Multi-step spike encoding
Static pretrained image and text features are repeated over time and transformed by PLIF neurons into sparse spike sequences.
Unsupervised Cross-Modal Hashing · Spiking Neural Networks · Efficient Retrieval
SpikeHash is an unsupervised spiking framework for cross-modal hashing retrieval. It replaces the conventional continuous hash-head paradigm with spike-state evolution, directional spike interaction, and positive-negative spike competition, directly coupling cross-modal semantic learning with binary hash-code generation.
College of Computer Science and Technology, Jilin University · Key Laboratory of Symbolic Computation and Knowledge Engineering of Ministry of Education
Cross-modal hashing retrieval encodes heterogeneous data into compact binary codes for efficient Hamming-space search. Existing methods usually learn cross-modal semantics in continuous feature spaces and generate binary codes through a final sign operation, which weakly couples training optimization with discrete hash retrieval. We propose SpikeHash, a unified spiking framework that formulates cross-modal hashing as spike-state evolution, directional spike interaction, and competitive spike readout. Specifically, SpikeHash converts image and text features into multi-timestep spike sequences. In a shared Hamming space, the two spike sequences jointly drive the temporal evolution of a shared hash state. Cross-modal interaction is further performed through directional spike modulation, enabling each modality to influence the firing dynamics of the other. Crucially, SpikeHash replaces the conventional continuous hash head with a positive-negative hash readout, where each hash bit is produced by temporal competition between paired spike channels. Experimental results show that SpikeHash maintains competitive retrieval accuracy while effectively reducing the number of parameters, computational cost, and energy consumption, demonstrating the potential of spiking neural networks for efficient cross-modal hashing retrieval.
Motivation
Many hashing pipelines optimize dense floating-point representations and only quantize them at the end. The optimized space is continuous, whereas deployment relies on discrete Hamming neighborhoods.

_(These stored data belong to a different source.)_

-- ==== Sys2Proof/Decode.lean ====
section
/-! DEFINITION. The command words of 30_encoding.md: the bit-field notation (R5), the decoder (R80, R83, R85),
the opcode table as the spec prints it (R81), and the encoder (R92). -/

namespace Sys2Proof

/-- `w[hi:lo]`, read as an unsigned integer (R5). -/
def bits (w : Word) (hi lo : Nat) : Nat := w.toNat / 2 ^ lo % 2 ^ (hi + 1 - lo)

/-- Why a word is ILLEGAL (R80): both reasons latch the same code. -/
inductive DecodeError
  /-- the OPC is not assigned (R86) -/
  | unassignedOpcode (opc : Nat)
  /-- the OPC is assigned and a must-be-zero bit is set (R85) -/
  | mustBeZero (opc : Nat)
deriving DecidableEq, Repr

/-- The register a two-bit field names (R82). -/
def BigReg.ofField : Nat → BigReg
  | 0 => .b0
  | 1 => .b1
  | 2 => .b2
  | _ => .b3

/-- The number of a register in its field (R82). -/
def BigReg.num : BigReg → Nat
  | .b0 => 0
  | .b1 => 1
  | .b2 => 2
  | .b3 => 3

/-- The fields RD, RA and RB of a word (R82). -/
def rdField (w : Word) : BigReg := .ofField (bits w 21 20)
def raField (w : Word) : BigReg := .ofField (bits w 19 18)
def rbField (w : Word) : BigReg := .ofField (bits w 17 16)

/-- The command, if the format's must-be-zero bits are zero (R85). -/
def ifZero (w : Word) (mustBeZero : Bool) (i : Instr) : Except DecodeError Instr :=
  if mustBeZero then .ok i else .error (.mustBeZero (bits w 31 24))

/-! One function a format of R83; the must-be-zero bits are those R85 lists for it. -/

def formatN (w : Word) (i : Instr) : Except DecodeError Instr :=
  ifZero w (bits w 23 0 = 0) i
def formatI13 (w : Word) (f : Nat → Instr) : Except DecodeError Instr :=
  ifZero w (bits w 23 13 = 0) (f (bits w 12 0))
def formatI12 (w : Word) (f : Nat → Instr) : Except DecodeError Instr :=
  ifZero w (bits w 23 12 = 0) (f (bits w 11 0))
def formatBW (w : Word) (f : BigReg → Nat → Instr) : Except DecodeError Instr :=
  ifZero w (bits w 23 22 = 0 && bits w 19 16 = 0 && bits w 15 2 = 0) (f (rdField w) (bits w 1 0))
def formatBR (w : Word) (f : BigReg → Nat → Instr) : Except DecodeError Instr :=
  ifZero w (bits w 23 20 = 0 && bits w 17 16 = 0 && bits w 15 2 = 0) (f (raField w) (bits w 1 0))
def formatB1 (w : Word) (f : BigReg → Instr) : Except DecodeError Instr :=
  ifZero w (bits w 23 22 = 0 && bits w 19 0 = 0) (f (rdField w))
def formatB3 (w : Word) (f : BigReg → BigReg → BigReg → Instr) : Except DecodeError Instr :=
  ifZero w (bits w 23 22 = 0 && bits w 15 0 = 0) (f (rdField w) (raField w) (rbField w))
def formatBC (w : Word) (f : BigReg → BigReg → Instr) : Except DecodeError Instr :=
  ifZero w (bits w 23 20 = 0 && bits w 15 0 = 0) (f (raField w) (rbField w))
def formatBS (w : Word) (f : BigReg → BigReg → Nat → Instr) : Except DecodeError Instr :=
  ifZero w (bits w 23 22 = 0 && bits w 17 16 = 0 && bits w 15 7 = 0) (f (rdField w) (raField w) (bits w 6 0))
def formatBD (w : Word) (f : BigReg → BigReg → Nat → Instr) : Except DecodeError Instr :=
  ifZero w (bits w 23 22 = 0 && bits w 17 16 = 0 && bits w 15 4 = 0) (f (rdField w) (raField w) (bits w 3 0))

/-- The decoder of R80 over the map of R81: total on the 32-bit words, rejecting by name. -/
def decode (w : Word) : Except DecodeError Instr :=
  match bits w 31 24 with
  | 0x00 => formatN w .nop
  | 0x01 => formatN w .clrerr
  | 0x02 => formatN w .sreset
  | 0x10 => formatI13 w .gfCfgbin
  | 0x11 => formatI13 w .gfCfgprime
  | 0x12 => formatN w .gfMul
  | 0x13 => formatN w .gfAdd
  | 0x14 => formatN w .gfExp
  | 0x15 => formatN w .gfLog
  | 0x20 => formatI13 w .rsStart
  | 0x21 => formatI12 w .rsFeed
  | 0x22 => formatI13 w .rsRdpar
  | 0x23 => formatI13 w .rsRdgen
  | 0x24 => formatN w .rsClear
  | 0x30 => formatBW w .bigWr
  | 0x31 => formatBR w .bigRd
  | 0x32 => formatB1 w .bigClr
  | 0x33 => formatB3 w .bigAdd
  | 0x34 => formatB3 w .bigSub
  | 0x35 => formatBC w .bigCmp
  | 0x36 => formatBS w .bigShl
  | 0x37 => formatBS w .bigShr
  | 0x38 => formatBD w .bigMul10a
  | opc => .error (.unassignedOpcode opc)

/-- A row of the opcode table as R81 prints it: mnemonic, match, mask. -/
structure OpcodeRow where
  mnemonic : String
  pattern  : Word
  mask     : Word
deriving DecidableEq, Repr

/-- The opcode table (R81), kept apart from `decode`: a statement says that the two agree. -/
def opcodeTable : List OpcodeRow :=
  [⟨"nop", 0x00000000#32, 0xFFFFFFFF#32⟩,
   ⟨"clrerr", 0x01000000#32, 0xFFFFFFFF#32⟩,
   ⟨"sreset", 0x02000000#32, 0xFFFFFFFF#32⟩,
   ⟨"gf.cfgbin", 0x10000000#32, 0xFFFFE000#32⟩,
   ⟨"gf.cfgprime", 0x11000000#32, 0xFFFFE000#32⟩,
   ⟨"gf.mul", 0x12000000#32, 0xFFFFFFFF#32⟩,
   ⟨"gf.add", 0x13000000#32, 0xFFFFFFFF#32⟩,
   ⟨"gf.exp", 0x14000000#32, 0xFFFFFFFF#32⟩,
   ⟨"gf.log", 0x15000000#32, 0xFFFFFFFF#32⟩,
   ⟨"rs.start", 0x20000000#32, 0xFFFFE000#32⟩,
   ⟨"rs.feed", 0x21000000#32, 0xFFFFF000#32⟩,
   ⟨"rs.rdpar", 0x22000000#32, 0xFFFFE000#32⟩] ++
  [⟨"rs.rdgen", 0x23000000#32, 0xFFFFE000#32⟩,
   ⟨"rs.clear", 0x24000000#32, 0xFFFFFFFF#32⟩,
   ⟨"big.wr", 0x30000000#32, 0xFFCFFFFC#32⟩,
   ⟨"big.rd", 0x31000000#32, 0xFFF3FFFC#32⟩,
   ⟨"big.clr", 0x32000000#32, 0xFFCFFFFF#32⟩,
   ⟨"big.add", 0x33000000#32, 0xFFC0FFFF#32⟩,
   ⟨"big.sub", 0x34000000#32, 0xFFC0FFFF#32⟩,
   ⟨"big.cmp", 0x35000000#32, 0xFFF0FFFF#32⟩,
   ⟨"big.shl", 0x36000000#32, 0xFFC3FF80#32⟩,
   ⟨"big.shr", 0x37000000#32, 0xFFC3FF80#32⟩,
   ⟨"big.mul10a", 0x38000000#32, 0xFFC3FFF0#32⟩]

/-- "(w AND r.mask) = r.match" (R80). -/
def OpcodeRow.matchesWord (row : OpcodeRow) (w : Word) : Bool := w &&& row.mask = row.pattern

/-- The row of the table that a command is an instance of (R81). -/
def Instr.mnemonic : Instr → String
  | .nop => "nop"
  | .clrerr => "clrerr"
  | .sreset => "sreset"
  | .gfCfgbin _ => "gf.cfgbin"
  | .gfCfgprime _ => "gf.cfgprime"
  | .gfMul => "gf.mul"
  | .gfAdd => "gf.add"
  | .gfExp => "gf.exp"
  | .gfLog => "gf.log"
  | .rsStart _ => "rs.start"
  | .rsFeed _ => "rs.feed"
  | .rsRdpar _ => "rs.rdpar"
  | .rsRdgen _ => "rs.rdgen"
  | .rsClear => "rs.clear"
  | .bigWr _ _ => "big.wr"
  | .bigRd _ _ => "big.rd"
  | .bigClr _ => "big.clr"
  | .bigAdd _ _ _ => "big.add"
  | .bigSub _ _ _ => "big.sub"
  | .bigCmp _ _ => "big.cmp"
  | .bigShl _ _ _ => "big.shl"
  | .bigShr _ _ _ => "big.shr"
  | .bigMul10a _ _ _ => "big.mul10a"

/-- A word from its fields (R92). The fields do not overlap, so the OR of R92 is a sum. -/
def encodeFields (opc rd ra rb imm : Nat) : Word :=
  BitVec.ofNat 32 (opc * 2 ^ 24 + rd * 2 ^ 20 + ra * 2 ^ 18 + rb * 2 ^ 16 + imm)

/-- The word of a well-formed command (R81, R92): every field its format does not use is 0. -/
def encode : Instr → Word
  | .nop => encodeFields 0x00 0 0 0 0
  | .clrerr => encodeFields 0x01 0 0 0 0
  | .sreset => encodeFields 0x02 0 0 0 0
  | .gfCfgbin imm => encodeFields 0x10 0 0 0 imm
  | .gfCfgprime imm => encodeFields 0x11 0 0 0 imm
  | .gfMul => encodeFields 0x12 0 0 0 0
  | .gfAdd => encodeFields 0x13 0 0 0 0
  | .gfExp => encodeFields 0x14 0 0 0 0
  | .gfLog => encodeFields 0x15 0 0 0 0
  | .rsStart imm => encodeFields 0x20 0 0 0 imm
  | .rsFeed imm => encodeFields 0x21 0 0 0 imm
  | .rsRdpar imm => encodeFields 0x22 0 0 0 imm
  | .rsRdgen imm => encodeFields 0x23 0 0 0 imm
  | .rsClear => encodeFields 0x24 0 0 0 0
  | .bigWr rd chunk => encodeFields 0x30 rd.num 0 0 chunk
  | .bigRd ra chunk => encodeFields 0x31 0 ra.num 0 chunk
  | .bigClr rd => encodeFields 0x32 rd.num 0 0 0
  | .bigAdd rd ra rb => encodeFields 0x33 rd.num ra.num rb.num 0
  | .bigSub rd ra rb => encodeFields 0x34 rd.num ra.num rb.num 0
  | .bigCmp ra rb => encodeFields 0x35 0 ra.num rb.num 0
  | .bigShl rd ra sh => encodeFields 0x36 rd.num ra.num 0 sh
  | .bigShr rd ra sh => encodeFields 0x37 rd.num ra.num 0 sh
  | .bigMul10a rd ra digit => encodeFields 0x38 rd.num ra.num 0 digit

/-- What the decoder reads from an instruction of the opcode table whose low `nbits` bits are those of `w` (the
bits above are 0); none where it refuses. A command is one 32-bit bus word, so there is no byte order (R63, R88). -/
def decodeTableWord (nbits w : Nat) : Option Instr :=
  match decode (BitVec.ofNat 32 (w % 2 ^ nbits)) with
  | .ok i => some i
  | .error _ => none

end Sys2Proof
end

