-- ==== Sys2Proof/Config.lean ====
section
/-! DEFINITION. The open parameters of rule R4 and the one unspecified value a host can observe (R206). None has
a value Lean can evaluate. -/

namespace Sys2Proof.Config

/-- Which K_MAX the implementation has, counted down from the largest (R4, D16). Log 3. -/
opaque kMaxBelow : Fin 8191

/-- K_MAX: some integer with 1 ≤ K_MAX ≤ 8191 (R4, R23). Log 3. -/
def kMax : BitVec 13 := BitVec.ofNat 13 (8191 - kMaxBelow.val)

/-- RSGF_BASE, the window's base in the host's address map: no rule of the block depends on it (R67, D46).
Log 12. -/
opaque rsgfBase : Nat

/-- The unspecified value that the n-th read breaking rule R204 returns (R62, R206). Log 4. -/
opaque unspecifiedRead : Nat → Word

end Sys2Proof.Config
end

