/-- One witness a clause: poly 3; b = 3 > 2^2 − 2 with poly 4; 0x1F, where x has order 5; 0x7 with b = 2. -/
theorem witness_CfgbinConfigures : (∀ a0 a1, StoreSizes (start a0 a1)) ∧
    (3 < 8192 ∧ 3 < 4) ∧ (4 ≤ 4 ∧ 2 ^ (4 : Nat).log2 - 2 < (start 0 3).a1) ∧
    (4 ≤ 0x1F ∧ (start 0 0).a1 ≤ 2 ^ (0x1F : Nat).log2 - 2 ∧ ¬(binField 0x1F (start 0 0).a1).AlphaHasOrderN) ∧
    (4 ≤ 7 ∧ (start 0 2).a1 ≤ 2 ^ (7 : Nat).log2 - 2 ∧ (binField 7 (start 0 2).a1).AlphaHasOrderN) := by
  refine ⟨start_sizes, by decide, by decide, ⟨by decide, by decide, ?_⟩, by decide, by decide, ?_⟩
  · exact fun h => h.2 5 (by decide) (by decide) (by decide +kernel)
  · exact (gf4_fieldInv.valid rfl).2
/-- One witness a clause: p = 2 and 4096; g = p; b = p − 1; g = 2 of order 3 modulo 7; p = 3, g = 2, b = 1. -/
theorem witness_CfgprimeConfigures : (∀ a0 a1, StoreSizes (start a0 a1)) ∧
    (2 < 3 ∧ 4095 < 4096 ∧ 4096 < 8192) ∧ (3 ≤ 929 ∧ 929 ≤ 4095 ∧ 929 ≤ (start 929 1).a0) ∧
    ((start 3 928).a0 < 929 ∧ 929 - 2 < (start 3 928).a1) ∧
    ((start 2 0).a0 < 7 ∧ (start 2 0).a1 ≤ 7 - 2 ∧ ¬(primeField 7 (start 2 0).a0 (start 2 0).a1).AlphaHasOrderN) ∧
    ((start 2 1).a0 < 3 ∧ (start 2 1).a1 ≤ 3 - 2 ∧ (primeField 3 (start 2 1).a0 (start 2 1).a1).AlphaHasOrderN) := by
  refine ⟨start_sizes, by decide, by decide, by decide, ⟨by decide, by decide, ?_⟩, by decide, by decide, ?_⟩
  · exact fun h => h.2 3 (by decide) (by decide) (by decide)
  · exact (gf3_fieldInv.valid rfl).2
theorem witness_MulAndAddOnElements : (FieldInv (start 0 0) ∧ (start 0 0).fieldOk = false) ∧
    (FieldInv gf4 ∧ gf4.fieldOk = true ∧ gf4.a0 < gf4.field.q ∧ gf4.a1 < gf4.field.q) ∧
    (FieldInv { gf4 with arg1 := 4 } ∧ gf4.field.q ≤ { gf4 with arg1 := 4 }.a1) :=
  ⟨⟨start_fieldInv 0 0, rfl⟩, ⟨gf4_fieldInv, rfl, by decide, by decide⟩,
   ⟨⟨gf4_sizes.1, gf4_sizes.2, gf4_sizes.3, gf4_sizes.4⟩, gf4_fieldInv.2, gf4_fieldInv.3, gf4_fieldInv.4⟩, by decide⟩
theorem witness_ExpAndLogReadTheTables : (FieldInv gf4 ∧ gf4.fieldOk = true ∧ 0 < gf4.a0 ∧ gf4.a0 < gf4.field.q) ∧
    gf4.field.q ≤ { gf4 with arg0 := 4 }.a0 ∧ { gf4 with arg0 := 0 }.a0 = 0 :=
  ⟨⟨gf4_fieldInv, rfl, by decide, by decide⟩, by decide⟩
theorem witness_StartBuildsTheGenerator : FieldInv gf4 ∧ gf4.fieldOk = true ∧ 64 ≤ gf4.kMax.toNat ∧
    gf4.kMax.toNat < 65 ∧ (start 0 0).fieldOk = false := ⟨gf4_fieldInv, rfl, by decide, by decide, rfl⟩
theorem witness_FeedDividesOneStep : (FieldInv gf4Gen ∧ GenInv gf4Gen ∧ gf4Gen.genOk = true ∧ 3 < gf4Gen.field.q ∧
    gf4Gen.field.q ≤ 4 ∧ 1 < gf4Gen.kVal) ∧ (FieldInv gf4 ∧ GenInv gf4 ∧ gf4.genOk = false) :=
  ⟨⟨gf4Gen_fieldInv, gf4Gen_genInv, rfl, by decide, by decide, by decide⟩, gf4_fieldInv, gf4_genInv, rfl⟩
theorem witness_ReadAndClearTheEncoder : FieldInv gf4Gen ∧ GenInv gf4Gen ∧ gf4Gen.genOk = true ∧ 1 < gf4Gen.kVal ∧
    gf4Gen.kVal ≤ 2 ∧ gf4Gen.kVal < 3 ∧ gf4.genOk = false :=
  ⟨gf4Gen_fieldInv, gf4Gen_genInv, rfl, by decide, by decide, by decide, rfl⟩
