-- ==== Sys2Proof/Machine/Dispatch.lean ====
section
/-! DEFINITION. The dispatch of an instruction to its meaning: one word has the effect of exactly one row of the opcode
table (spec/30_encoding.md rule R65). -/

namespace Sys2Proof.Machine

/-- What an instruction does, in the cycle that fetched it. -/
def exec (i : Instr) (s : State) : Host.Outcome State Fault Refusal :=
  match i with
  | .cls => Sys2Proof.Machine.execCls s
  | .ret => Sys2Proof.Machine.execRet s
  | .jp nnn => Sys2Proof.Machine.execJp nnn s
  | .call nnn => Sys2Proof.Machine.execCall nnn s
  | .seByte x kk => Sys2Proof.Machine.execSeByte x kk s
  | .sneByte x kk => Sys2Proof.Machine.execSneByte x kk s
  | .seReg x y => Sys2Proof.Machine.execSeReg x y s
  | .sneReg x y => Sys2Proof.Machine.execSneReg x y s
  | .ldByte x kk => Sys2Proof.Machine.execLdByte x kk s
  | .addByte x kk => Sys2Proof.Machine.execAddByte x kk s
  | .ldReg x y => Sys2Proof.Machine.execLdReg x y s
  | .orReg x y => Sys2Proof.Machine.execOrReg x y s
  | .andReg x y => Sys2Proof.Machine.execAndReg x y s
  | .xorReg x y => Sys2Proof.Machine.execXorReg x y s
  | .addReg x y => Sys2Proof.Machine.execAddReg x y s
  | .subReg x y => Sys2Proof.Machine.execSubReg x y s
  | .shr x y => Sys2Proof.Machine.execShr x y s
  | .subnReg x y => Sys2Proof.Machine.execSubnReg x y s
  | .shl x y => Sys2Proof.Machine.execShl x y s
  | .ldI nnn => Sys2Proof.Machine.execLdI nnn s
  | .jpV0 nnn => Sys2Proof.Machine.execJpV0 nnn s
  | .rnd x kk => Sys2Proof.Machine.execRnd x kk s
  | .drw x y n => Sys2Proof.Machine.execDrw x y n s
  | .skp x => Sys2Proof.Machine.execSkp x s
  | .sknp x => Sys2Proof.Machine.execSknp x s
  | .ldVxDt x => Sys2Proof.Machine.execLdVxDt x s
  | .ldVxK x => Sys2Proof.Machine.execLdVxK x s
  | .ldDtVx x => Sys2Proof.Machine.execLdDtVx x s
  | .ldStVx x => Sys2Proof.Machine.execLdStVx x s
  | .addI x => Sys2Proof.Machine.execAddI x s
  | .ldF x => Sys2Proof.Machine.execLdF x s
  | .ldB x => Sys2Proof.Machine.execLdB x s
  | .storeRegs x => Sys2Proof.Machine.execStoreRegs x s
  | .loadRegs x => Sys2Proof.Machine.execLoadRegs x s
  | .sys nnn => Sys2Proof.Machine.execSys nnn s

end Sys2Proof.Machine
end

Existing methods can still depend on dense ANN modules before generating compact hash codes, limiting low-power and neuromorphic deployment.
SpikeHash treats hash learning as spike-state regulation, directional cross-modal modulation, and competitive spike readout, aligning unsupervised cross-modal learning with the final binary code.
Method
Static pretrained image and text features are repeated over time and transformed by PLIF neurons into sparse spike sequences.
SSHSE builds a shared spiking hash state jointly driven by image and text spike events, then feeds the state back to both modalities through residual modulation.
CMSGI performs directional text-to-image and image-to-text channel modulation without constructing dense token-to-token attention matrices.
Each hash bit is generated by temporal competition between positive and negative spike channels, reducing the mismatch between training scores and inference codes.
Experiments
mAP@50 comparison with state-of-the-art cross-modal hashing methods on MIRFlickr, NUS-WIDE, and MSCOCO. I2T and T2I denote image-to-text and text-to-image retrieval.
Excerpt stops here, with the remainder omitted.